3. Replace adjectives with numbers. Replace "keep it concise" with "≤25 words" or "1-2 sentences." Claude Code's data shows that this single change alone achieved a 1.2% output token reduction. In your own scenarios, set specific quantity limits for each output type.

4. Insert redirection tables in tool descriptions. If your tool set contains a "universal tool" (like Bash), place a "which scenario should use which alternative tool" mapping table at the earliest position in its description. Simultaneously declare exclusivity in specialized tool descriptions. Bidirectional closed loops are far more effective than unidirectional constraints.

5. Build a reversibility evaluation framework for high-risk operations. Don't simply list "dangerous operations" (impossible to be exhaustive); instead, teach the model to autonomously evaluate using the two dimensions of "reversibility" and "blast radius." Combined with the NEVER + unless precise exemption structure, give the model an executable decision framework.

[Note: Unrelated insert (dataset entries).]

/-! ## Registers and cores through the frames -/

@[simp] theorem State.sameRings_reg (s t : State) (a : Nat) : (s.sameRings t).reg a = t.reg a := rfl
@[simp] theorem State.sameRings_core (s t : State) (c : Nat) : (s.sameRings t).core c = t.core c := rfl
@[simp] theorem State.samePins_reg (s t : State) (a : Nat) : (s.samePins t).reg a = t.reg a := rfl
@[simp] theorem State.samePins_core (s t : State) (c : Nat) : (s.samePins t).core c = t.core c := rfl
@[simp] theorem State.sameSecure_reg (s t : State) (a : Nat) : (s.sameSecure t).reg a = t.reg a := rfl
@[simp] theorem State.sameSecure_core (s t : State) (c : Nat) : (s.sameSecure t).core c = t.core c := rfl
@[simp] theorem State.sameFabric_reg (s t : State) (a : Nat) : (s.sameFabric t).reg a = t.reg a := rfl
@[simp] theorem State.sameFabric_core (s t : State) (c : Nat) : (s.sameFabric t).core c = t.core c := rfl
@[simp] theorem State.samePower_reg (s t : State) (a : Nat) : (s.samePower t).reg a = t.reg a := rfl
@[simp] theorem State.samePower_core (s t : State) (c : Nat) : (s.samePower t).core c = t.core c := rfl
@[simp] theorem State.sameMem_reg (s t : State) (a : Nat) : (s.sameMem t).reg a = t.reg a := rfl
@[simp] theorem State.sameMem_core (s t : State) (c : Nat) : (s.sameMem t).core c = t.core c := rfl
@[simp] theorem State.sameCores_reg (s t : State) (a : Nat) : (s.sameCores t).reg a = t.reg a := rfl
@[simp] theorem State.sameCores_core (s t : State) (c : Nat) : (s.sameCores t).core c = s.core c := rfl
@[simp] theorem State.sameOthers_reg (s t : State) (c a : Nat) : (s.sameOthers c t).reg a = t.reg a := rfl
@[simp] theorem State.sameOthers_core (s t : State) (c d : Nat) :
    (s.sameOthers c t).core d = if d = c then t.core c else s.core d := State.core_setCore s c d _

/-! ## The frames -/

@[simp] theorem State.keepRings_next (s t : State) : s.keepRings (.next t) = .next (s.sameRings t) := rfl

theorem State.keepRings_inv {s u : State} {o : Out} (h : s.keepRings o = .next u) : ∃ t, o = .next t ∧ u = s.sameRings t := by
  cases o with
  | next t => exact ⟨t, rfl, (Host.Outcome.next.inj h).symm⟩
  | fault r => exact nomatch h
  | refused r => exact nomatch h

@[simp] theorem State.keepPins_next (s t : State) : s.keepPins (.next t) = .next (s.samePins t) := rfl

theorem State.keepPins_inv {s u : State} {o : Out} (h : s.keepPins o = .next u) : ∃ t, o = .next t ∧ u = s.samePins t := by
  cases o with
  | next t => exact ⟨t, rfl, (Host.Outcome.next.inj h).symm⟩
  | fault r => exact nomatch h
  | refused r => exact nomatch h

@[simp] theorem State.keepSecure_next (s t : State) : s.keepSecure (.next t) = .next (s.sameSecure t) := rfl

theorem State.keepSecure_inv {s u : State} {o : Out} (h : s.keepSecure o = .next u) : ∃ t, o = .next t ∧ u = s.sameSecure t := by
  cases o with
  | next t => exact ⟨t, rfl, (Host.Outcome.next.inj h).symm⟩
  | fault r => exact nomatch h
  | refused r => exact nomatch h

@[simp] theorem State.keepFabric_next (s t : State) : s.keepFabric (.next t) = .next (s.sameFabric t) := rfl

6. Validate in small-scale gradual rollouts first. New behavioral directives should first be opened to a small subset of users or scenarios, with effect data collected before rolling out broadly. Claude Code's USER_TYPE === 'ant' gradual rollout mechanism is a referenceable pattern -- prompt modifications also need A/B testing.

6.11 Summary

This chapter distilled 6 named behavior steering patterns from Claude Code's source code. These patterns are not arbitrary wording choices but experimentally validated engineering practices -- from the "three lines of code" anchor in the Minimalism Directive to the 1.2% token reduction of Numeric Anchoring, each pattern has a clear design intent and measurable effect.

The common characteristic of these patterns is precision: replacing vague adjectives with specific numbers, replacing positive descriptions with counter-examples, replacing unconditional commands with causal explanations. This precision is not coincidental -- it reflects a fundamental truth: the reliability with which a large language model follows instructions is positively correlated with the precision of those instructions.

The next chapter will turn to runtime behavior observation and debugging: when these carefully designed prompts encounter unexpected situations in actual conversations, how the system detects, records, and responds.

Version Evolution: v2.1.91 Changes

The following analysis is based on v2.1.91 bundle signal comparison.

v2.1.91 introduced a new tengu_rate_limit_lever_hint event, suggesting a new rate-limit steering mechanism -- when the model approaches rate limits, the system steers the model's behavior through prompt-level "lever hints" (such as reducing tool call frequency or using lighter operations), rather than simply waiting for rate limits to lift.